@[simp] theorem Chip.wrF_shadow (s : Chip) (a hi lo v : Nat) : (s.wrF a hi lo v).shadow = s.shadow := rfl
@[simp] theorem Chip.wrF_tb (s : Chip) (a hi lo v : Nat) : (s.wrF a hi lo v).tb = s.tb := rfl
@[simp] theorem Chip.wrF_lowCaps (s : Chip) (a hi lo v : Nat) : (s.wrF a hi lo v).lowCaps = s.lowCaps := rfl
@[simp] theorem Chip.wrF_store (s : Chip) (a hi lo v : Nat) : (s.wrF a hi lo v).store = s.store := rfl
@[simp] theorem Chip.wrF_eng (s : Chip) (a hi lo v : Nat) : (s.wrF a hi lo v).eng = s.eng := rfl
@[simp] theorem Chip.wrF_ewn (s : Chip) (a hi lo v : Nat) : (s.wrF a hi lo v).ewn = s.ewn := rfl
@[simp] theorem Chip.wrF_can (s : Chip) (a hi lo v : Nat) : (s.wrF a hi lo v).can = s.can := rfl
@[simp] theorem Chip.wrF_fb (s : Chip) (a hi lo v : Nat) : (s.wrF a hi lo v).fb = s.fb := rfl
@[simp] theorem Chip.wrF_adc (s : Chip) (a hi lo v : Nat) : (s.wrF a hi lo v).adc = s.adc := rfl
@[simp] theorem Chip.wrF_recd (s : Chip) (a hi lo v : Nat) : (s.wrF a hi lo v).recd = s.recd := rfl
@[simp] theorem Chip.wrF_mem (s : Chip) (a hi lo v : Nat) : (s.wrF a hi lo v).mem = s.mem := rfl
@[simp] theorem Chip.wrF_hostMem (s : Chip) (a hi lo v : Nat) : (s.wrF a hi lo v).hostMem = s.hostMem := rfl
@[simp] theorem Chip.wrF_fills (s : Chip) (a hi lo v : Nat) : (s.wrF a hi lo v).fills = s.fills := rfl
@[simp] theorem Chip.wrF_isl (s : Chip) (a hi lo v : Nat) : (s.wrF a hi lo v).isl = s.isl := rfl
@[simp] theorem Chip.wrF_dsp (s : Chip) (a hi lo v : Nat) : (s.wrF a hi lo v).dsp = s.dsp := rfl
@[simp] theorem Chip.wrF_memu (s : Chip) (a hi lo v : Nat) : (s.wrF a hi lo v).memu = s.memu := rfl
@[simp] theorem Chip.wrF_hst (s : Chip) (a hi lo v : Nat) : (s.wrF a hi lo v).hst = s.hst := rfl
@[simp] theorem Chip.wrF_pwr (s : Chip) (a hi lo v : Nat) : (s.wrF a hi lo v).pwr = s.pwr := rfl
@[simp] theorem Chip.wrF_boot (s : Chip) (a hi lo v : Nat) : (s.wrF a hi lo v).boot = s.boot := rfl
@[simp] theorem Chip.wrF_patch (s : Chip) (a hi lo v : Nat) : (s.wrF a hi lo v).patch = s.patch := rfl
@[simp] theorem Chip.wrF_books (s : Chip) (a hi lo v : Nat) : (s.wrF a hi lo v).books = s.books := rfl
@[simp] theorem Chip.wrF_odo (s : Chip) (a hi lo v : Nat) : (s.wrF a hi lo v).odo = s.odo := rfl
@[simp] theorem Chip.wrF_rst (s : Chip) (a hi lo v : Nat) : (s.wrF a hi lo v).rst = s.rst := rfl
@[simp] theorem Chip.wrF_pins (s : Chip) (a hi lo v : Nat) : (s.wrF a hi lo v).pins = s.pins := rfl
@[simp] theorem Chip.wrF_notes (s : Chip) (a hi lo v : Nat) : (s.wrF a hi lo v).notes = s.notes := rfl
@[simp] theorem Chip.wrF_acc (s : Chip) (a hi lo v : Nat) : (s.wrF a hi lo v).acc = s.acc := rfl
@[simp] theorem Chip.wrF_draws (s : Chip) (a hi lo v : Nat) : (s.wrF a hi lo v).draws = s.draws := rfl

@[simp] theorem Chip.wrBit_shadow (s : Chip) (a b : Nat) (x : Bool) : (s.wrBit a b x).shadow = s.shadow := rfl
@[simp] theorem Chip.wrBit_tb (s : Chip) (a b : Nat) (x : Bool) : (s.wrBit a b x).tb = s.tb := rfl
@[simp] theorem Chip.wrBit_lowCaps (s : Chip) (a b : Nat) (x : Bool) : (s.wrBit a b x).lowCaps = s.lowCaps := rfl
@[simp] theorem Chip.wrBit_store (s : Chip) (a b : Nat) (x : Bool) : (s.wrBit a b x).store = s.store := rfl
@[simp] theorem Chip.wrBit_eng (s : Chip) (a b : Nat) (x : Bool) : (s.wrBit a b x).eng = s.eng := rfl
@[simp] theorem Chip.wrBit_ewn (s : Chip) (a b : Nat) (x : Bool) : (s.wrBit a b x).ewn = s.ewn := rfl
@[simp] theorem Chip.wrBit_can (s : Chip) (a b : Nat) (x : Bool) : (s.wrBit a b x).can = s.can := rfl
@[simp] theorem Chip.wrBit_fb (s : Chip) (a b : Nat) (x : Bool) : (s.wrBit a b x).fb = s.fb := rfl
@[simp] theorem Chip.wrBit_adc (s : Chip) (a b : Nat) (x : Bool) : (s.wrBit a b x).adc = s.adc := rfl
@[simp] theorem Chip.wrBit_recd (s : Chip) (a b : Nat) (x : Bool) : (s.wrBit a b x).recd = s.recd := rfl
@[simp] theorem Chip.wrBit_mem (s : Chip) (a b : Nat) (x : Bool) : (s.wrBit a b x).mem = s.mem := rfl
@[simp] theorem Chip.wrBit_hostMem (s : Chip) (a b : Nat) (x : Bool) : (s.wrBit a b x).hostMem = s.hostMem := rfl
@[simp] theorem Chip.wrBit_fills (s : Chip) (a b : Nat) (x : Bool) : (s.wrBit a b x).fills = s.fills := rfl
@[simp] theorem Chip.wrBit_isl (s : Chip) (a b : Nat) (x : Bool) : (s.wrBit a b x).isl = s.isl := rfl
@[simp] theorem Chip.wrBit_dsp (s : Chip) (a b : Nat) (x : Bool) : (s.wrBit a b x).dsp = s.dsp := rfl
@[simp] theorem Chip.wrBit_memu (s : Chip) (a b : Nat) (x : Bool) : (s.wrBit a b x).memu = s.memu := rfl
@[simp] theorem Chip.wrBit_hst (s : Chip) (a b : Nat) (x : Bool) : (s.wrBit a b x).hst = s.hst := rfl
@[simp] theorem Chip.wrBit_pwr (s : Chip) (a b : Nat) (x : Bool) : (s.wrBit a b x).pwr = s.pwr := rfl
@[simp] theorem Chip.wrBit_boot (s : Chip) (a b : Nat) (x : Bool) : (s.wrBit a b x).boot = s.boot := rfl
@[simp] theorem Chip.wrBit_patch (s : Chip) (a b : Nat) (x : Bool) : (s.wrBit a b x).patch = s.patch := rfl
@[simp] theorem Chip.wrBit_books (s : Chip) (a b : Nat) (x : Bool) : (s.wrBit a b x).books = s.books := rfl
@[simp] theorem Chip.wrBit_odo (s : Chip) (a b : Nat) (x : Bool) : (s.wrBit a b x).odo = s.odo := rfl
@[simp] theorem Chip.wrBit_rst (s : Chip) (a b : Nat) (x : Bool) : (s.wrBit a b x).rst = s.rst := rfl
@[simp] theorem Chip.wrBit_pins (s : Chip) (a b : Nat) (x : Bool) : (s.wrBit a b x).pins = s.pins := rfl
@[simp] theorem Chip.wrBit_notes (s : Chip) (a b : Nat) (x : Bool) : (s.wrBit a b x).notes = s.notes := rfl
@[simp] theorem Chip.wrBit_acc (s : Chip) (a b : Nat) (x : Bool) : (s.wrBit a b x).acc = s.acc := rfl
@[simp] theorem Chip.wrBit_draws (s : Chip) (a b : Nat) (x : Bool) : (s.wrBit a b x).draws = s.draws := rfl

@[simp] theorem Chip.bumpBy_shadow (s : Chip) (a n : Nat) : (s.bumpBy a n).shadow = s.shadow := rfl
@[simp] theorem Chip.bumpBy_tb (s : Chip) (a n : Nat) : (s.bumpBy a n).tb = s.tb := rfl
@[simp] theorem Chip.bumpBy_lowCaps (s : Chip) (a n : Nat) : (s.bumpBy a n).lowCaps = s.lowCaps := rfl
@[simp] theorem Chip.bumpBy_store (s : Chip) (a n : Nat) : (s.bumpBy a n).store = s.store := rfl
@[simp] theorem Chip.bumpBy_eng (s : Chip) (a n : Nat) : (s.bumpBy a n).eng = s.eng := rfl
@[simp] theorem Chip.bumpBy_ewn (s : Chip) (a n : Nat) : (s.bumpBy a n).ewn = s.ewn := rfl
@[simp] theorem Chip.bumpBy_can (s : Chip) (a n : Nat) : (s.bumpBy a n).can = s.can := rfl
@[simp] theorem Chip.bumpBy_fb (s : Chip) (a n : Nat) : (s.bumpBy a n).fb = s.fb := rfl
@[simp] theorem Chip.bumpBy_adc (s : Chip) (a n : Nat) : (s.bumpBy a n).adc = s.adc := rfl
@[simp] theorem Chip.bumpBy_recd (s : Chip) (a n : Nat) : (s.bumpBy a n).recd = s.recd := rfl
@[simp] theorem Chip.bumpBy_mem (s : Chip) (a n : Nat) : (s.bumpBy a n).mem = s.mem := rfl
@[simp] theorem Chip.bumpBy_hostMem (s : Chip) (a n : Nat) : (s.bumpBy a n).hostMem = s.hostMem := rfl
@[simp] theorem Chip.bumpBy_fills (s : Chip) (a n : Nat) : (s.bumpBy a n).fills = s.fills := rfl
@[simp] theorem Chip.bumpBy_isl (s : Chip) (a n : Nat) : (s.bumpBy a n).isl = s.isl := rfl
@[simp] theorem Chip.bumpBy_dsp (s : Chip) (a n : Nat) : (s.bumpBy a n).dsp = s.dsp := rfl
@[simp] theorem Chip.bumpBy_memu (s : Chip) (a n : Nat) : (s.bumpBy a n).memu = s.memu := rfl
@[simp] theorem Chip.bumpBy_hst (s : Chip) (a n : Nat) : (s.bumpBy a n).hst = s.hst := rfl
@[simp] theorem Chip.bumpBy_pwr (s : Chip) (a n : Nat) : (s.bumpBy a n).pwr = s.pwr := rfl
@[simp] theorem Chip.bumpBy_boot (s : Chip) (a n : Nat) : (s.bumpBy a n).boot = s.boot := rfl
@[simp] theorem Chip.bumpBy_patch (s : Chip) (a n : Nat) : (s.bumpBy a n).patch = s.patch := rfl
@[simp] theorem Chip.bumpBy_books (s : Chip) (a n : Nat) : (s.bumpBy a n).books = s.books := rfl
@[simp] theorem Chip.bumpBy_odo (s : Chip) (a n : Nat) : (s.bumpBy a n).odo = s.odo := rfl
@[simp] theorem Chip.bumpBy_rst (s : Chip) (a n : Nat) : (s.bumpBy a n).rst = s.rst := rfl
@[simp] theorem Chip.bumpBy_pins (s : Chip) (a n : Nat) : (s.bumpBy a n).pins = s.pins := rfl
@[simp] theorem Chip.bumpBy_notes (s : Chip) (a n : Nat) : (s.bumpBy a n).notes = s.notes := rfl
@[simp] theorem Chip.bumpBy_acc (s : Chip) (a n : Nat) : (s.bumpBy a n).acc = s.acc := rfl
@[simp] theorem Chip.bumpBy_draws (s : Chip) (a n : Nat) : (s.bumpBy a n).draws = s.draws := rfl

┄┄┄┄┄┄┄┄┄┄┄┄┄┄┄┄┄┄┄┄

### [INSTRUCTIONS TO FOLLOW]
Which lines above run from the one containing "v).can = s.can := rfl" down to the one containing "v).hst = s.hst := rfl"? Repeat exactly those, both ends included, and nothing else.

### [TASK RESULT]
@[simp] theorem Chip.wrF_can (s : Chip) (a hi lo v : Nat) : (s.wrF a hi lo v).can = s.can := rfl
@[simp] theorem Chip.wrF_fb (s : Chip) (a hi lo v : Nat) : (s.wrF a hi lo v).fb = s.fb := rfl
@[simp] theorem Chip.wrF_adc (s : Chip) (a hi lo v : Nat) : (s.wrF a hi lo v).adc = s.adc := rfl
@[simp] theorem Chip.wrF_recd (s : Chip) (a hi lo v : Nat) : (s.wrF a hi lo v).recd = s.recd := rfl
@[simp] theorem Chip.wrF_mem (s : Chip) (a hi lo v : Nat) : (s.wrF a hi lo v).mem = s.mem := rfl
@[simp] theorem Chip.wrF_hostMem (s : Chip) (a hi lo v : Nat) : (s.wrF a hi lo v).hostMem = s.hostMem := rfl
@[simp] theorem Chip.wrF_fills (s : Chip) (a hi lo v : Nat) : (s.wrF a hi lo v).fills = s.fills := rfl
@[simp] theorem Chip.wrF_isl (s : Chip) (a hi lo v : Nat) : (s.wrF a hi lo v).isl = s.isl := rfl
@[simp] theorem Chip.wrF_dsp (s : Chip) (a hi lo v : Nat) : (s.wrF a hi lo v).dsp = s.dsp := rfl
@[simp] theorem Chip.wrF_memu (s : Chip) (a hi lo v : Nat) : (s.wrF a hi lo v).memu = s.memu := rfl
@[simp] theorem Chip.wrF_hst (s : Chip) (a hi lo v : Nat) : (s.wrF a hi lo v).hst = s.hst := rfl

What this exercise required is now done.